▶ Work instruction
Reproduce precisely the lines of the listing below, starting with the line that contains "opaque cableTo : Nat" and stopping after the line that contains "opaque retrain : Nat → Nat × Bool"; include nothing else.

▶ Recorded data
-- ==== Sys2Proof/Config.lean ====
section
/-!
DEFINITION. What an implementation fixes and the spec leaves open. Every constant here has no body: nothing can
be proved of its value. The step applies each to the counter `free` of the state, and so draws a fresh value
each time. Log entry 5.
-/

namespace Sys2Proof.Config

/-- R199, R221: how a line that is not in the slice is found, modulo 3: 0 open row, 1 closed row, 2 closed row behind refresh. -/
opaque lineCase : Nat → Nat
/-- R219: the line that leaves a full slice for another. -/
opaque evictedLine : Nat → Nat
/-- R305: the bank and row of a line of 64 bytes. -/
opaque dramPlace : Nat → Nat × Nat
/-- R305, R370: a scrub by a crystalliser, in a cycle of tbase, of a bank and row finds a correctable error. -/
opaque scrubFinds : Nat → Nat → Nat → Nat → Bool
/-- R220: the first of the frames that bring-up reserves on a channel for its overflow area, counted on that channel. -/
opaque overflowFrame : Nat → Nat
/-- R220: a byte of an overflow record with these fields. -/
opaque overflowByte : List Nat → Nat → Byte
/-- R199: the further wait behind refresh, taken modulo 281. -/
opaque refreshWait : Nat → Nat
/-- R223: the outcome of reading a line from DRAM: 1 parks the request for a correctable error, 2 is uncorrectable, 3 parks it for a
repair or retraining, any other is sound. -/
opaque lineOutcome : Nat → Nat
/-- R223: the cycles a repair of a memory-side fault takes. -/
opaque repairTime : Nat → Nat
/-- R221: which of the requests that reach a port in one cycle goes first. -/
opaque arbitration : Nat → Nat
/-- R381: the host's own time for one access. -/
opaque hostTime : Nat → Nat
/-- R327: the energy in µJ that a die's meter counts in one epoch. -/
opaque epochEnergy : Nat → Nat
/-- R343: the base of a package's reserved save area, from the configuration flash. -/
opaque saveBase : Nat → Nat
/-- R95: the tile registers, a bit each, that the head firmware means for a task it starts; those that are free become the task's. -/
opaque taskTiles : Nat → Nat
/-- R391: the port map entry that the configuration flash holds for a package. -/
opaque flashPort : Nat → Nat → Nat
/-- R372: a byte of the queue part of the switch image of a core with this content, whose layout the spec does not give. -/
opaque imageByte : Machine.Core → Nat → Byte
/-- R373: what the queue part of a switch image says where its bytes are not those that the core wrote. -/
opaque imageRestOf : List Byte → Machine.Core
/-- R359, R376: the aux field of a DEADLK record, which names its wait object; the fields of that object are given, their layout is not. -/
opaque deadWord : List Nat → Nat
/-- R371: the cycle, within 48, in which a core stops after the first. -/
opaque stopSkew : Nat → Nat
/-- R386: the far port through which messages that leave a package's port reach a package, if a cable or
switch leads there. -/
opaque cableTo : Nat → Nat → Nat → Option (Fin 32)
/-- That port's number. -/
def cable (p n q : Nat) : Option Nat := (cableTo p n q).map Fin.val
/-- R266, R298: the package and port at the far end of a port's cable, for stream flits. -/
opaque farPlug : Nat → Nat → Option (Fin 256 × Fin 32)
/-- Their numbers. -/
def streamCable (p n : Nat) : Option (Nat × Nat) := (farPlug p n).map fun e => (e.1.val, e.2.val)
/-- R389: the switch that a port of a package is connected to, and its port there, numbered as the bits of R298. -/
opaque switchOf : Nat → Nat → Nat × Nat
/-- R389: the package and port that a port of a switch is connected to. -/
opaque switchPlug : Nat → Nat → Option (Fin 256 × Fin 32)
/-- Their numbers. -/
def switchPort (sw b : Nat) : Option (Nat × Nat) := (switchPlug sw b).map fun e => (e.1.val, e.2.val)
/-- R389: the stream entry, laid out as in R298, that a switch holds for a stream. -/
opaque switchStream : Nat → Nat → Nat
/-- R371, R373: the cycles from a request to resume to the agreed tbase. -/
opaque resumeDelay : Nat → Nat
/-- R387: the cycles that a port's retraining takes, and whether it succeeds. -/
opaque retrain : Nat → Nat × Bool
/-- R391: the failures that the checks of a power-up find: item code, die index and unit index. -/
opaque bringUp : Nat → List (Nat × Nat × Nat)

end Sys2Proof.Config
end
...
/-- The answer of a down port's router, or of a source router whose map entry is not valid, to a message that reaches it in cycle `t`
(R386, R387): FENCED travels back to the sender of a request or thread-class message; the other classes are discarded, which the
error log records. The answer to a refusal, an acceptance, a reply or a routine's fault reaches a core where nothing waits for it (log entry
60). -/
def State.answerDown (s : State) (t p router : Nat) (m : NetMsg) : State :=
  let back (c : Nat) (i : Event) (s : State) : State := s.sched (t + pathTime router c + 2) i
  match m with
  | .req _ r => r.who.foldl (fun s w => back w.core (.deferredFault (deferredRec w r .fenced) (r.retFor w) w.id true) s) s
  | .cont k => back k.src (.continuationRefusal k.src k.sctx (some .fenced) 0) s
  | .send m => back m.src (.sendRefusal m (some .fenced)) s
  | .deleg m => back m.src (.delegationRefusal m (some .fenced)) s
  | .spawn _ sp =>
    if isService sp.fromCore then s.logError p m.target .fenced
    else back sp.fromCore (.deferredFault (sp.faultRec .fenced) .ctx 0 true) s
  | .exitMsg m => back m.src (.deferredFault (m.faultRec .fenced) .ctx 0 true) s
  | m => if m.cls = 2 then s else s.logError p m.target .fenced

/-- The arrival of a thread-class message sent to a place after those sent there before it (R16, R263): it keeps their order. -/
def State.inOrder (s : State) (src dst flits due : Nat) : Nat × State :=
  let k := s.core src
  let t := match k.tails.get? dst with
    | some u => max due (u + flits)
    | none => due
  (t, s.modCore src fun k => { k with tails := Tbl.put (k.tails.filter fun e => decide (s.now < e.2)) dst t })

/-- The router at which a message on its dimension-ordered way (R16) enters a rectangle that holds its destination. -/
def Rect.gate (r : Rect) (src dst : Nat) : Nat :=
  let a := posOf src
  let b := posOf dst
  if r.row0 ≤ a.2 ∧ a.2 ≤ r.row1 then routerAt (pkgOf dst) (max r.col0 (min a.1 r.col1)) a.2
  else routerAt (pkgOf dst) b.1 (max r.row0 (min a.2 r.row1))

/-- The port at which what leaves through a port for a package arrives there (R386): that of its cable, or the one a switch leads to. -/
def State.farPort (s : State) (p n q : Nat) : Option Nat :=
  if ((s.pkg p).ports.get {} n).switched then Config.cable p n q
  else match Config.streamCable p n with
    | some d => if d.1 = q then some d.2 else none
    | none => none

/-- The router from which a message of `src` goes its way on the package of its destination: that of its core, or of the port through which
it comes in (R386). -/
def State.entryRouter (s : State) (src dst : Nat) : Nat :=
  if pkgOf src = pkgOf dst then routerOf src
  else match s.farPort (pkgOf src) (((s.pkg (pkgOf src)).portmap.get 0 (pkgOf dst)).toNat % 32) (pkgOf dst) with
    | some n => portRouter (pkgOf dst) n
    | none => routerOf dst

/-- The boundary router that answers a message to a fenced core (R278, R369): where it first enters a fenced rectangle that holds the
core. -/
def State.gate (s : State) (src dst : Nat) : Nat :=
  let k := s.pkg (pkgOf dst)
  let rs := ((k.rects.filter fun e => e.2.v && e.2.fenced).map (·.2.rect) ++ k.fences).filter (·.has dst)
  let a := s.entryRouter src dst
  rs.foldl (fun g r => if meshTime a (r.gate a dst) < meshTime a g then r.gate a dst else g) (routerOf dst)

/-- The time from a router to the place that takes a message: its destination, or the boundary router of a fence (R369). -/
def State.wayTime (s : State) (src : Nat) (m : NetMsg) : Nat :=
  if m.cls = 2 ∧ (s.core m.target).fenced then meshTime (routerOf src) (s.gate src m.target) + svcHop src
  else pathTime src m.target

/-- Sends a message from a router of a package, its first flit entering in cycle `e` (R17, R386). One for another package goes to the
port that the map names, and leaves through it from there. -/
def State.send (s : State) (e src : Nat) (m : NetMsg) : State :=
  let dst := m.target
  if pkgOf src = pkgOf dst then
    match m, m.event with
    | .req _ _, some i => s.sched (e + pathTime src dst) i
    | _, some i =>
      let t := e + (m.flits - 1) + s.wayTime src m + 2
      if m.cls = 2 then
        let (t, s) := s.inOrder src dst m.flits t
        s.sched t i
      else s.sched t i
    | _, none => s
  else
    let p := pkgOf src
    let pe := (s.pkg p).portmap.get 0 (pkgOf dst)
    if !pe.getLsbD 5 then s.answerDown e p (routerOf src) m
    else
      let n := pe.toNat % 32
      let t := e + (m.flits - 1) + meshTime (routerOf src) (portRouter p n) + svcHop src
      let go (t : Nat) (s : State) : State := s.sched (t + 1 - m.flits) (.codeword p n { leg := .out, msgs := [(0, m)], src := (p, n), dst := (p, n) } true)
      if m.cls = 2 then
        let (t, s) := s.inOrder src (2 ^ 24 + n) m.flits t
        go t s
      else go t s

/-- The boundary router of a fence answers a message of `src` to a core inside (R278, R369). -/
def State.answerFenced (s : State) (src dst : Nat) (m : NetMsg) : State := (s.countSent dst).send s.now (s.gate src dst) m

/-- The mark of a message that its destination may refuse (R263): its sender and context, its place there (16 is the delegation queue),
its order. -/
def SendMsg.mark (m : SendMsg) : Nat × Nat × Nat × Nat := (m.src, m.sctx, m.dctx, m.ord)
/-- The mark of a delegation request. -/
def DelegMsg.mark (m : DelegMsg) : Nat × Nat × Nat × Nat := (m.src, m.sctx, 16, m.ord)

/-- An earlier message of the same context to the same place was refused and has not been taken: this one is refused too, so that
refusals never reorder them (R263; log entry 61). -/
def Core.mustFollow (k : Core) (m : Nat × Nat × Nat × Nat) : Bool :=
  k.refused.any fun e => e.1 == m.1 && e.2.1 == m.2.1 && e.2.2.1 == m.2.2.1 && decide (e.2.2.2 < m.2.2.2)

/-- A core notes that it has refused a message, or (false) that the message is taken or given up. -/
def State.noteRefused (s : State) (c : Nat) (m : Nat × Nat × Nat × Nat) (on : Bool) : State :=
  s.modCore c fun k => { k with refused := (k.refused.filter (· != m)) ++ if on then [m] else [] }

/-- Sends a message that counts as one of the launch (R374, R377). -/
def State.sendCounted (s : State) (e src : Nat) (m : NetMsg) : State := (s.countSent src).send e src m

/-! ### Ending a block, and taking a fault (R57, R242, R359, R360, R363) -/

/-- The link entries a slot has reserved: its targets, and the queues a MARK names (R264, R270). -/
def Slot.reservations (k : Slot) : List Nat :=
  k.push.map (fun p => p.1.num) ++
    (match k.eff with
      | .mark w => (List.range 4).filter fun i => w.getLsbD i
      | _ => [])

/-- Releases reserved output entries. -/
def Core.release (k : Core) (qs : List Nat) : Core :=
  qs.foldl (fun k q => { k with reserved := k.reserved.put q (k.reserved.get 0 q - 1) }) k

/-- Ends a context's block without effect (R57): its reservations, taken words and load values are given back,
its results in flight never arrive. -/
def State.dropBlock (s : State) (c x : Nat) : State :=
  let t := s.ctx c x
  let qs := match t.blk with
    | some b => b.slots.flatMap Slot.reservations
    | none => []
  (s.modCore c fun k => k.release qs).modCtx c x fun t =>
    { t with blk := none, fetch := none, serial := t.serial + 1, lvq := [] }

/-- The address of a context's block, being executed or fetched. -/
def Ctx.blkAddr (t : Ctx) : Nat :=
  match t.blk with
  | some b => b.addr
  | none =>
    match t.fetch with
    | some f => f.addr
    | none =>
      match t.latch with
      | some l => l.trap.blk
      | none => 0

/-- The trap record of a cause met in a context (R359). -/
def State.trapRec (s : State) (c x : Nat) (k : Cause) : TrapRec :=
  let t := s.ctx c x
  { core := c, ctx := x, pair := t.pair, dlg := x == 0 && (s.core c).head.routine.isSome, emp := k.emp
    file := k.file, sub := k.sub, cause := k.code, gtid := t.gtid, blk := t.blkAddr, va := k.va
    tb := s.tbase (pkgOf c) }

▶ Written solution
opaque cableTo : Nat → Nat → Nat → Option (Fin 32)
/-- That port's number. -/
def cable (p n q : Nat) : Option Nat := (cableTo p n q).map Fin.val
/-- R266, R298: the package and port at the far end of a port's cable, for stream flits. -/
opaque farPlug : Nat → Nat → Option (Fin 256 × Fin 32)
/-- Their numbers. -/
def streamCable (p n : Nat) : Option (Nat × Nat) := (farPlug p n).map fun e => (e.1.val, e.2.val)
/-- R389: the switch that a port of a package is connected to, and its port there, numbered as the bits of R298. -/
opaque switchOf : Nat → Nat → Nat × Nat
/-- R389: the package and port that a port of a switch is connected to. -/
opaque switchPlug : Nat → Nat → Option (Fin 256 × Fin 32)
/-- Their numbers. -/
def switchPort (sw b : Nat) : Option (Nat × Nat) := (switchPlug sw b).map fun e => (e.1.val, e.2.val)
/-- R389: the stream entry, laid out as in R298, that a switch holds for a stream. -/
opaque switchStream : Nat → Nat → Nat
/-- R371, R373: the cycles from a request to resume to the agreed tbase. -/
opaque resumeDelay : Nat → Nat
/-- R387: the cycles that a port's retraining takes, and whether it succeeds. -/
opaque retrain : Nat → Nat × Bool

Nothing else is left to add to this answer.